大澤さんは現在、慶応義塾大学大学院の博士課程後期に在籍中。2011年に東京工業大学付属(科学技術)高校を首席で卒業、15年には慶応義塾大学理工学部を首席で卒業した。若手の人工知能研究者を中心に分野横断的な人々が交流する全脳アーキテクチャ若手の会を設立。様々な分野の異才が集う孫正義育英財団の1期生でもある。異才だが、「ドラえもんは1人で作るものではなく、みんなで作るもの」という言葉通り、孤高の天才というよりいつも誰かと笑っている印象だ。

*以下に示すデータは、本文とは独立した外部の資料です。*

/-- One more slot examined. -/
theorem Player.gathers_succ (due : Key) (n : Nat) (p : Player) : p.gathers (fun k => !p.sounds k) due (n + 1)
    = match p.mutedStrike (passageAt p.passage (p.slot + 1 + n)) with
      | some k => insertKey k (p.gathers (fun k => !p.sounds k) due n)
      | none => p.gathers (fun k => !p.sounds k) due n := by
  cases h : p.mutedStrike (passageAt p.passage (p.slot + 1 + n)) with
  | none =>
    refine (allKeys_filter_ascending _).eq_of_mem_iff (allKeys_filter_ascending _) fun j => ?_
    have : ¬ ((passageAt p.passage (p.slot + 1 + n)).kind = 1 ∧ (passageAt p.passage (p.slot + 1 + n)).key.toNat = j.val
        ∧ p.sounds j = false) := fun hj => by simp [(p.mutedStrike_eq_some _ j).2 hj] at h
    simp only [Player.gathers, allKeys, List.mem_filter, List.mem_finRange, true_and, List.range_succ, List.any_append,
      Bool.or_eq_true, Bool.and_eq_true, decide_eq_true_eq, List.any_cons, List.any_nil, Bool.or_false, Bool.not_eq_true']
    tauto
  | some k =>
    have hk := (p.mutedStrike_eq_some _ k).1 h
    refine (allKeys_filter_ascending _).eq_of_mem_iff (insertKey_ascending k (allKeys_filter_ascending _)) fun j => ?_
    have : j = k ↔ (passageAt p.passage (p.slot + 1 + n)).kind = 1
        ∧ (passageAt p.passage (p.slot + 1 + n)).key.toNat = j.val ∧ p.sounds j = false := by
      rw [← p.mutedStrike_eq_some, h, Option.some.injEq, eq_comm]
    simp only [mem_insertKey, Player.gathers, allKeys, List.mem_filter, List.mem_finRange, true_and, List.range_succ,
      List.any_append, Bool.or_eq_true, Bool.and_eq_true, decide_eq_true_eq, List.any_cons, List.any_nil, Bool.or_false,
      Bool.not_eq_true', this]
    tauto

theorem Player.lookahead_eq (due : Key) (p : Player) (left i time : Nat)
    (range : left = p.segment.start + p.segment.count - (p.slot + 1 + i))
    (at' : time = ((List.range i).map fun j => (passageAt p.passage (p.slot + 1 + j)).delta.toNat).sum
      + ((List.range i).map fun j => gapOf (passageAt p.passage (p.slot + 1 + j))).sum) :
    ∃ n, i ≤ n ∧ (∀ j, i ≤ j → j < n → p.slot + 1 + j < p.segment.start + p.segment.count ∧ p.lookaheadTime j ≤ 30
        ∧ (p.gathers (fun k => !p.sounds k) due j).length < 10)
      ∧ ¬ (p.slot + 1 + n < p.segment.start + p.segment.count ∧ p.lookaheadTime n ≤ 30
        ∧ (p.gathers (fun k => !p.sounds k) due n).length < 10)
      ∧ p.lookahead left (p.slot + 1 + i) time (p.gathers (fun k => !p.sounds k) due i) (p.slot + i)
        = (p.gathers (fun k => !p.sounds k) due n, p.slot + n) := by
  induction left generalizing i time with
  | zero => exact ⟨i, le_refl i, fun j h h' => by omega, fun h => by omega, rfl⟩
  | succ left ih =>
    have now : time + (passageAt p.passage (p.slot + 1 + i)).delta.toNat = p.lookaheadTime i := by
      rw [at', Player.lookaheadTime, List.range_succ, List.map_append, List.sum_append]
      simp only [List.map_cons, List.map_nil, List.sum_cons, List.sum_nil, gapOf]
      omega
    simp only [Player.lookahead]
    rw [now]
    split
    · rename_i stop
      refine ⟨i, le_refl i, fun j h h' => by omega, fun h => ?_, rfl⟩
      simp only [Bool.or_eq_true, decide_eq_true_eq] at stop
      omega
    · rename_i room
      simp only [Bool.or_eq_true, decide_eq_true_eq] at room
      obtain ⟨n, h1, h2, h3, h4⟩ := ih (i + 1) (p.lookaheadTime i + gapOf (passageAt p.passage (p.slot + 1 + i))) (by omega) (by
        rw [← now, at', List.range_succ, List.map_append, List.map_append, List.sum_append, List.sum_append]
        simp only [List.map_cons, List.map_nil, List.sum_cons, List.sum_nil]
        omega)
      refine ⟨n, by omega, fun j hj hn => ?_, h3, ?_⟩
      · rcases Nat.eq_or_lt_of_le hj with rfl | hj
        · exact ⟨by omega, by omega, by omega⟩
        · exact h2 j hj hn
      · rw [← h4, p.gathers_succ, show p.slot + (i + 1) = p.slot + 1 + i by omega]
        rfl


/-- What a wait gathers (R167): the due record's key and muted ones alone, at most ten. -/
theorem Player.gathers_spec (due : Key) (n : Nat) (p : Player) (muted : p.sounds due = false)
    (h : p.examines (fun k => !p.sounds k) due n) :
    due ∈ p.gathers (fun k => !p.sounds k) due n ∧ (p.gathers (fun k => !p.sounds k) due n).length ≤ 10
      ∧ ∀ j ∈ p.gathers (fun k => !p.sounds k) due n, p.sounds j = false := by
  refine ⟨by simp [Player.gathers, allKeys], ?_, fun j hj => ?_⟩
  · cases n with
    | zero => simp [Player.gathers_zero]
    | succ n =>
      have := (h.1 n (Nat.lt_succ_self n)).2.2
      rw [p.gathers_succ]
      split
      · exact (length_insertKey_le _ _).trans this
      · exact this.le
  · simp only [Player.gathers, List.mem_filter, Bool.or_eq_true, Bool.and_eq_true, decide_eq_true_eq,
      Bool.not_eq_true'] at hj
    rcases hj.2 with rfl | hj
    · exact muted
    · exact hj.1

/-- A wait's beginning (R167): the lookahead examines as many slots as Player.examines says, and gathers their keys. -/
theorem State.beginWait_eq (due : Key) (s : State) : ∃ n, s.player.examines (fun k => !s.player.sounds k) due n
    ∧ s.beginWait due = State.raise .playWait (s.onPlayer fun p => { p with
        expected := s.player.gathers (fun k => !s.player.sounds k) due n, satisfied := some (s.player.slot + n)
        state := .waiting, tempo := none }) := by
  obtain ⟨n, -, all, stop, eq⟩ := s.player.lookahead_eq due
    (s.player.segment.start + s.player.segment.count - 1 - s.player.slot) 0 0 (by omega) rfl
  refine ⟨n, ⟨fun i => all i (Nat.zero_le i), stop⟩, ?_⟩
  rw [Player.gathers_zero] at eq
  unfold State.beginWait
  simp only [show s.player.slot + 1 + 0 = s.player.slot + 1 from rfl, show s.player.slot + 0 = s.player.slot from rfl] at eq
  simp only [eq]

/-! ### Firing (R159) -/

/-- A firing run stops unless the player is RUNNING with its countdown at 0. -/
theorem State.firingRun_stops (fuel : Nat) (zeroBegun : Bool) (s : State)
    (h : ¬ (s.player.state = .running ∧ s.player.countdown = 0)) : s.firingRun fuel zeroBegun = s := by
  cases fuel with
  | zero => rfl
  | succ fuel =>
    simp only [State.firingRun]
    rw [if_neg h]

/-- One step of a firing run: a wait, a halt, the next record of the range, or the range's end. -/
theorem State.firingRun_fires (fuel : Nat) (zeroBegun : Bool) (s : State) (state : s.player.state = .running)
    (due : s.player.countdown = 0) : s.firingRun (fuel + 1) zeroBegun =
    match s.player.waitKey with
    | some k => s.beginWait k
    | none =>
      match s.fireRecord (passageAt s.player.passage s.player.slot) with
      | none => s.playerHalts .haltedBadEvent
      | some t =>
        if t.player.slot + 1 < t.player.segment.start + t.player.segment.count then
          State.firingRun fuel zeroBegun (t.onPlayer fun p => { p with
            slot := p.slot + 1, countdown := (passageAt p.passage (p.slot + 1)).delta.toNat + p.gap, gap := 0 })
        else State.firingRun fuel (t.endRange zeroBegun).2 (t.endRange zeroBegun).1 := by
  simp only [State.firingRun]
  exact if_pos ⟨state, due⟩

/-- A record that fires within its range, with time before the next one, ends the firing run. -/
theorem State.firingRun_once (fuel : Nat) (zeroBegun : Bool) (s t : State) (state : s.player.state = .running)
    (due : s.player.countdown = 0) (noWait : s.player.waitKey = none)
    (fires : s.fireRecord (passageAt s.player.passage s.player.slot) = some t)
    (inside : t.player.slot + 1 < t.player.segment.start + t.player.segment.count)
    (time : (passageAt t.player.passage (t.player.slot + 1)).delta.toNat + t.player.gap ≠ 0) :
    s.firingRun (fuel + 1) zeroBegun = t.onPlayer fun p => { p with
      slot := p.slot + 1, countdown := (passageAt p.passage (p.slot + 1)).delta.toNat + p.gap, gap := 0 } := by
  rw [State.firingRun_fires fuel zeroBegun s state due, noWait, fires]
  simp only [if_pos inside]
  exact State.firingRun_stops _ _ _ fun h => time h.2

/-! ### A firing run has fuel enough (R159, R162) -/

/-- What a fired record can change in the player: the held-key set and the carried gap (R163, R164). -/
theorem State.fireRecord_player (r : Record) (s f : State) (h : s.fireRecord r = some f) :
    f.player = { s.player with held := f.player.held, gap := f.player.gap } := by
  have offered : ∀ (t : State) (e : RecorderEvent), (t.offer .playback e).player = t.player := fun t e => by
    obtain ⟨r, n, h⟩ := t.offer_frame .playback e
    rw [h]
  have handed : ∀ n, (s.handPlayback n).player = s.player := fun n => offered _ _
  have written : ∀ which value, (s.writePlayback which value).player = s.player := fun which value => rfl
  unfold State.fireRecord at h
  split at h
  · cases h; rfl
  · split at h
    · cases h
    · split at h <;> cases h
      · simp only [State.onPlayer_player, handed]
      · rfl
  · split at h
    · cases h
    · split at h <;> cases h
      · simp only [State.onPlayer_player, handed]
      · rfl
  · split at h <;> cases h <;> rw [offered, written]
  · cases h; rfl
  · cases h; rfl
  · cases h; rfl
  · cases h

/-- A state at which a firing run stops, or goes on with a range that has begun without time, which no later one of the run
does (R162). -/
def State.RunGoesOnOnce (zeroBegun : Bool) (t : State × Bool) : Prop :=
  ¬ (t.1.player.state = .running ∧ t.1.player.countdown = 0) ∨ zeroBegun = false ∧ t.2 = true ∧ t.1.player.rangesOk

theorem State.beginRange_once (zeroBegun : Bool) (s : State) (ranges : s.player.rangesOk) :
    State.RunGoesOnOnce zeroBegun (s.beginRange zeroBegun) := by
  have marked : ∀ a b, (s.offerMark a b).player = s.player := fun a b => by
    obtain ⟨r, n, h⟩ := s.offerMark_frame a b
    rw [h]
  unfold State.beginRange State.RunGoesOnOnce
  simp only [State.onPlayer_player, marked]
  by_cases time : (passageAt s.player.passage s.player.segment.start).delta.toNat + s.player.gap = 0
  · cases zeroBegun
    · exact .inr ⟨rfl, by simp [time], ranges⟩
    · exact .inl fun h => by simp [time] at h
  · refine .inl fun h => time ?_
    have set := h.2
    rw [decide_eq_false time] at set
    exact set

theorem State.loadSegment_once (zeroBegun : Bool) (fuel : Nat) (s : State) (ranges : s.player.rangesOk)
    (enough : 33 ≤ s.player.skips + fuel) (some' : 1 ≤ fuel) :
    State.RunGoesOnOnce zeroBegun (s.loadSegment zeroBegun fuel) := by
  induction fuel generalizing s with
  | zero => omega
  | succ fuel ih =>
    unfold State.loadSegment
    split
    · exact .inl fun h => by cases h.1
    · rename_i n _
      simp only []
      split
      · split
        · exact .inl fun h => by cases h.1
        · rename_i few
          have few : ¬ 32 ≤ s.player.skips + 1 := few
          exact ih _ ranges (show 33 ≤ s.player.skips + 1 + fuel by omega) (by omega)
      · exact State.beginRange_once zeroBegun _ ⟨ranges.2 n, ranges.2⟩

博士課程後期の研究は、人工知能、神経科学、認知科学にまたがるため、何の分野を専門としているのか端的に言い表しにくい。「ドラえもん研究者」が最もしっくりくる。

■「ドラえもん」と口に出せず、秘めた思い募らせる

大澤さんの少年時代。「ドラえもんを作りたい」と口にすると、多くの大人たちは「頑張ってね」と応援するそぶりを見せながら、かすかに鼻で笑った。大人の感情を敏感に察知する大澤少年は何度も傷つき、いつしかドラえもんの名を口にしなくなっていた。

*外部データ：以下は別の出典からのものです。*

/-- A change of the Scanner that is none of the flight's. -/
theorem State.onScanner_keeps (f : Scanner → Scanner) (s : State)
    (keys : ∀ k : Key, s.scanner.keys[k].SameFlight (f s.scanner).keys[k])
    (count : (f s.scanner).flightCount = s.scanner.flightCount) (quiet : (f s.scanner).quiet = s.scanner.quiet)
    (settle : s.scanner.settle = none → (f s.scanner).settle = none) : KeepsScanner s (s.onScanner f) :=
  fun ok => Scanner.ok_of_sameFlight ok keys count quiet settle

theorem KeyRecord.SameFlight.refl (k : KeyRecord) : k.SameFlight k := ⟨rfl, rfl, rfl, id⟩

/-- A change of the Scanner's readiness or rest learning. -/
theorem State.onLearning_keeps (f : Scanner → Scanner) (s : State)
    (same : f s.scanner = { s.scanner with ready := (f s.scanner).ready, learning := (f s.scanner).learning }) :
    KeepsScanner s (s.onScanner f) := by
  refine s.onScanner_keeps f (fun k => ?_) (by rw [same]) (by rw [same]) (fun h => by rw [same]; exact h)
  rw [same]
  exact .refl _

theorem State.crossing_keeps (key : Key) (g : Gate) (s : State) : KeepsScanner s (s.crossing key g) := by
  intro ok
  have part := ((Scanner.ok_iff _).1 ok).1 key
  have changed := Scanner.zoneChanged_ok ok key _
    (part.cross key g (s.keyActive key) (guardLength s.rail.state) (s.actionClock - 2) (s.touchLevelOf key)) (s.actionClock - 2)
  simp only [State.crossing]
  split
  · rw [(State.g2Report_rail _).scanner, State.foldl_scanner _ fun t n => State.emitLive_scanner n t]
    exact changed
  · rw [State.foldl_scanner _ fun t n => State.emitLive_scanner n t]
    exact changed

theorem State.takeCrossing_keeps (key : Key) (g : Gate) (s : State) : KeepsScanner s (s.takeCrossing key g) := by
  unfold State.takeCrossing
  split
  · exact s.crossing_keeps key g
  · exact id

/-- One key's record changed, in a way that is none of the flight's. -/
theorem State.updateKey_keeps (key : Key) (f : KeyRecord → KeyRecord) (s : State)
    (same : ∀ k : KeyRecord, k.SameFlight (f k)) :
    KeepsScanner s (s.onScanner fun c => { c with keys := updateAt key f c.keys }) := by
  refine s.onScanner_keeps _ (fun k => ?_) rfl rfl id
  simp only [Fin.getElem_fin, updateAt_getElem]
  split
  · rename_i e
    rw [← Fin.ext e]
    exact same _
  · exact .refl _

theorem State.takeStale_keeps (key : Key) (s : State) : KeepsScanner s (s.takeStale key) :=
  s.updateKey_keeps key _ (KeyRecord.takeStale_sameFlight _)

theorem State.takeGuard_keeps (key : Key) (s : State) : KeepsScanner s (s.takeGuard key) :=
  s.updateKey_keeps key _ (KeyRecord.takeGuard_sameFlight _)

しかし、思いは胸に秘めていた。小学4年生からロボット作りを始め、電子工作を独学するまでになった。高校は東工大付属高校に進学した。
実は、正確にいつドラえもんを作りたいと思い立ったのか、記憶がないという。「なんで作りたいのか本当の理由は自分でも分からない。逆に言えばドラえもん作りは自分にとって(疑いようのない)自明なことなんです」
高校は男子生徒が多く、「華やかさのかけらもなかった」と笑う。専攻はコンピューターだったが、ドラえもんへの思いは変わらず、ロボット作りをやめなかった。
推薦枠で東工大に進学し、研究室にこもってドラえもんを生み出す日を夢見ていた。「ドラえもんと口にできないつらさを散々味わったのだから、絶対に成功させて世間を見返してやる」と思い詰めていたという。

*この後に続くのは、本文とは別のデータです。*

-- ==== Sys2Proof/Syntax.lean ====
section
/-!
DEFINITION. The 34 instructions of spec/30_encoding.md R95, one constructor per row of spec/opcode_table.json.
A constructor's arguments are the fields of its format (R92), in the order x, y, n or kk or nnn.
-/

namespace Sys2Proof

/-- An instruction of the base CHIP-8 set (R95). -/
inductive Instr where
  /-- `00E0` CLS -/
  | cls
  /-- `00EE` RET -/
  | ret
  /-- `1NNN` JP addr -/
  | jp (nnn : Addr)
  /-- `2NNN` CALL addr -/
  | call (nnn : Addr)
  /-- `3XKK` SE Vx, byte -/
  | seByte (x : Reg) (kk : Byte)
  /-- `4XKK` SNE Vx, byte -/
  | sneByte (x : Reg) (kk : Byte)
  /-- `5XY0` SE Vx, Vy -/
  | seReg (x y : Reg)
  /-- `6XKK` LD Vx, byte -/
  | ldByte (x : Reg) (kk : Byte)
  /-- `7XKK` ADD Vx, byte -/
  | addByte (x : Reg) (kk : Byte)
  /-- `8XY0` LD Vx, Vy -/
  | ldReg (x y : Reg)
  /-- `8XY1` OR Vx, Vy -/
  | orReg (x y : Reg)
  /-- `8XY2` AND Vx, Vy -/
  | andReg (x y : Reg)
  /-- `8XY3` XOR Vx, Vy -/
  | xorReg (x y : Reg)
  /-- `8XY4` ADD Vx, Vy -/
  | addReg (x y : Reg)
  /-- `8XY5` SUB Vx, Vy -/
  | sub (x y : Reg)
  /-- `8XY6` SHR Vx; the `y` field is ignored but kept (R92, R148) -/
  | shr (x y : Reg)
  /-- `8XY7` SUBN Vx, Vy -/
  | subn (x y : Reg)
  /-- `8XYE` SHL Vx; the `y` field is ignored but kept (R92, R150) -/
  | shl (x y : Reg)
  /-- `9XY0` SNE Vx, Vy -/
  | sneReg (x y : Reg)
  /-- `ANNN` LD I, addr -/
  | ldI (nnn : Addr)
  /-- `BNNN` JP V0, addr -/
  | jpV0 (nnn : Addr)
  /-- `CXKK` RND Vx, byte -/
  | rnd (x : Reg) (kk : Byte)
  /-- `DXYN` DRW Vx, Vy, nibble -/
  | drw (x y : Reg) (n : Nibble)
  /-- `EX9E` SKP Vx -/
  | skp (x : Reg)
  /-- `EXA1` SKNP Vx -/
  | sknp (x : Reg)
  /-- `FX07` LD Vx, DT -/
  | ldVxDt (x : Reg)
  /-- `FX0A` LD Vx, K -/
  | ldVxK (x : Reg)
  /-- `FX15` LD DT, Vx -/
  | ldDtVx (x : Reg)
  /-- `FX18` LD ST, Vx -/
  | ldStVx (x : Reg)
  /-- `FX1E` ADD I, Vx -/
  | addI (x : Reg)
  /-- `FX29` LD F, Vx -/
  | ldF (x : Reg)
  /-- `FX33` LD B, Vx -/
  | ldB (x : Reg)
  /-- `FX55` LD [I], Vx -/
  | ldMemVx (x : Reg)
  /-- `FX65` LD Vx, [I] -/
  | ldVxMem (x : Reg)
  deriving DecidableEq, Repr

end Sys2Proof
end

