-- ==== Sys2Proof/Machine/Display.lean ====
section
/-!
DEFINITION. The pixel-buffer instructions (spec/42_display.md R170 to R173).
-/

namespace Sys2Proof.Machine

/-- `CLS` (R170). -/
def execCls (s : State) : Result := .next s.clearPixels

/-- The entry a sprite pixel lands on, `((ox + col) + (oy + row) * 64) mod 2048`: the origin is not reduced first (R171;
notes/assumptions/26.md). -/
def pixelIndex (ox oy : Byte) (row col : Nat) : Nat :=
  ((ox.toNat + col) + (oy.toNat + row) * Config.pbWidth) % Config.pbEntries

/-- The bit of a row byte for one column: column 0 is bit 7 (R171; notes/assumptions/26.md). -/
def spriteBit (b : Byte) (col : Nat) : Bool := b.getLsbD (7 - col)

/-- One pixel: `if bit = 1 and PB[k] = 1 then VF <- 1; PB[k] <- PB[k] ^ bit` (R171). -/
def drawPixel (k : Nat) (bit : Bool) (s : State) : State :=
  let hit := bit && s.pixel k
  let s' := if hit then s.setFlag true else s
  s'.setPixel k (s.pixel k ^^ bit)

/-- One sprite row: the byte at `(I + row) & 0xFFF`, columns 0 to 7 (R171). -/
def drawRow (ox oy : Byte) (row : Nat) (s : State) : State :=
  let b := s.memRead (s.ea row)
  forEach 8 (fun col => drawPixel (pixelIndex ox oy row col) (spriteBit b col)) s

/-- `DRW Vx, Vy, nibble` (R171): the operands are latched first, then VF is cleared, then the rows are drawn. -/
def execDrw (x y : Reg) (n : Nibble) (s : State) : Result :=
  let ox := s.getV x
  let oy := s.getV y
  .next (forEach n.toNat (drawRow ox oy) (s.setFlag false))

end Sys2Proof.Machine
end

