/-- Drawing twice (R172, which the spec marks as derived in part): the same draw again restores the pixel buffer, and the second one
reports a collision iff some entry of the sprite was 0 before the first. The two draws must not name VF. -/
def Obligations.DrawTwiceRestores : Prop :=
  ∀ (s : State) (x y : Reg) (n : Nibble), x ≠ vf → y ≠ vf →
    ∃ t u, exec (.drw x y n) s = .next t ∧ exec (.drw x y n) t = .next u ∧ u.pb = s.pb ∧
      ((∃ k, k < 2048 ∧ s.underSprite x y n k ∧ s.pixel k = false) → u.getV vf = 1#8) ∧
      ((∀ k, k < 2048 → s.underSprite x y n k → s.pixel k = true) → u.getV vf = 0#8)

/-! ### Rules of the whole instruction set -/

/-- Every instruction completes in a next state, whatever the state: none is refused, none stops the machine (R220: no other
instruction and no memory access can fault; the stack faults are next states, R224). -/
def Obligations.EveryInstructionAnswersNextState : Prop :=
  ∀ (i : Instr) (s : State), ∃ t, exec i s = .next t

/-- Nothing but `CLS` and `DRW` writes the pixel buffer (R173, which the spec marks as derived). -/
def Obligations.OnlyClsAndDrwWritePixels : Prop :=
  ∀ (i : Instr) (s t : State), exec i s = .next t → t.pb ≠ s.pb → i = .cls ∨ ∃ x y n, i = .drw x y n

/-- Nothing but `LD B, Vx` and `LD [I], Vx` writes memory (R60, R39). -/
def Obligations.OnlyTwoInstructionsStore : Prop :=
  ∀ (i : Instr) (s t : State) (a : Addr), exec i s = .next t → t.memRead a ≠ s.memRead a →
    (∃ x, i = .ldB x) ∨ ∃ x, i = .ldMemVx x

/-- Nothing but the eight control-transfer instructions and the two key skips (R180, R181) changes the advanced `PC` (R128, which
the spec marks as derived and whose list of eight leaves the two key skips out: notes/assumptions/38.md). -/
def Obligations.OnlyControlTransfersChangePc : Prop :=
  ∀ (i : Instr) (s t : State), exec i s = .next t → t.pc ≠ s.pc →
    i = .ret ∨ (∃ a, i = .jp a) ∨ (∃ a, i = .call a) ∨ (∃ x k, i = .seByte x k) ∨ (∃ x k, i = .sneByte x k) ∨
    (∃ x y, i = .seReg x y) ∨ (∃ x y, i = .sneReg x y) ∨ (∃ a, i = .jpV0 a) ∨ (∃ x, i = .skp x) ∨ ∃ x, i = .sknp x

/-- The call stack is reached only by `CALL` (one entry more) and `RET` (one less) (R26). -/
def Obligations.OnlyCallAndRetReachStack : Prop :=
  ∀ (i : Instr) (s t : State), exec i s = .next t →
    (t.sp.val = s.sp.val + 1 → ∃ a, i = .call a) ∧ (t.sp.val + 1 = s.sp.val → i = .ret) ∧
    (t.sp.val = s.sp.val ∨ t.sp.val = s.sp.val + 1 ∨ t.sp.val + 1 = s.sp.val) ∧ (t.stack ≠ s.stack → ∃ a, i = .call a)

/-- `I` is written by `LD I`, `ADD I` and `LD F` only, `DT` by `LD DT, Vx` only, `ST` by `LD ST, Vx` only among instructions (R22, R28,
R29). -/
def Obligations.WritersOfAddressRegisterAndTimers : Prop :=
  ∀ (i : Instr) (s t : State), exec i s = .next t →
    (t.i ≠ s.i → (∃ a, i = .ldI a) ∨ (∃ x, i = .addI x) ∨ ∃ x, i = .ldF x) ∧
    (t.dt ≠ s.dt → ∃ x, i = .ldDtVx x) ∧ (t.st ≠ s.st → ∃ x, i = .ldStVx x)

/-- The registers an instruction may write (R20, R21): its destination; VF beside it for the five flag writers of the ALU; VF
alone for the sixth, `DRW`; V0 to Vx for the bulk load. Every other register keeps its value, VF included (D12, the spec's choice:
the list of flag writers in R21, which names six and calls them seven, is exhaustive; notes/assumptions/27.md). -/
def Obligations.OnlyDestinationsAndFlagChange : Prop :=
  ∀ (i : Instr) (s t : State) (r : Reg), exec i s = .next t → t.getV r ≠ s.getV r →
    match i with
    | .ldByte x _ | .addByte x _ | .ldReg x _ | .orReg x _ | .andReg x _ | .xorReg x _ | .rnd x _ | .ldVxDt x | .ldVxK x => r = x
    | .addReg x _ | .sub x _ | .shr x _ | .subn x _ | .shl x _ => r = x ∨ r = vf
    | .drw _ _ _ => r = vf
    | .ldVxMem x => r ≤ x
    | _ => False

ところが、東工大への推薦枠から漏れてしまった。指定校推薦で慶応大の理工学部に進むことに。この出来事が大澤さんの行く末を大きく変えていく。


当時のことを大澤さんは楽しげに語る。「だって、慶応の子たちとカラオケに行くと、僕らと全然違うんですよ。RADWIMPSって何だ?という感じ。僕らアニソンしか歌ってませんでしたけどって」。「全くイメージが真逆の大学の子たちに、僕らがどのように映っているのか考え込んでしまいました」
大澤青年の中で何かがはじけた。
当初思い描いていたのは、研究室にこもり、身なりにも気を使わずにひたすら研究をする生活。しかし、「そうやって作ったものを『はい、ドラえもんだよ』と差し出されても、あの慶応の子たちは不気味だと思うんじゃないでしょうかね」。自分が世間の価値観からずれていることを自覚した大澤さんは、高校までの自分のよりどころだった技術やテクノロジーを、4年生になるまでの3年間封印するという荒療治に出た。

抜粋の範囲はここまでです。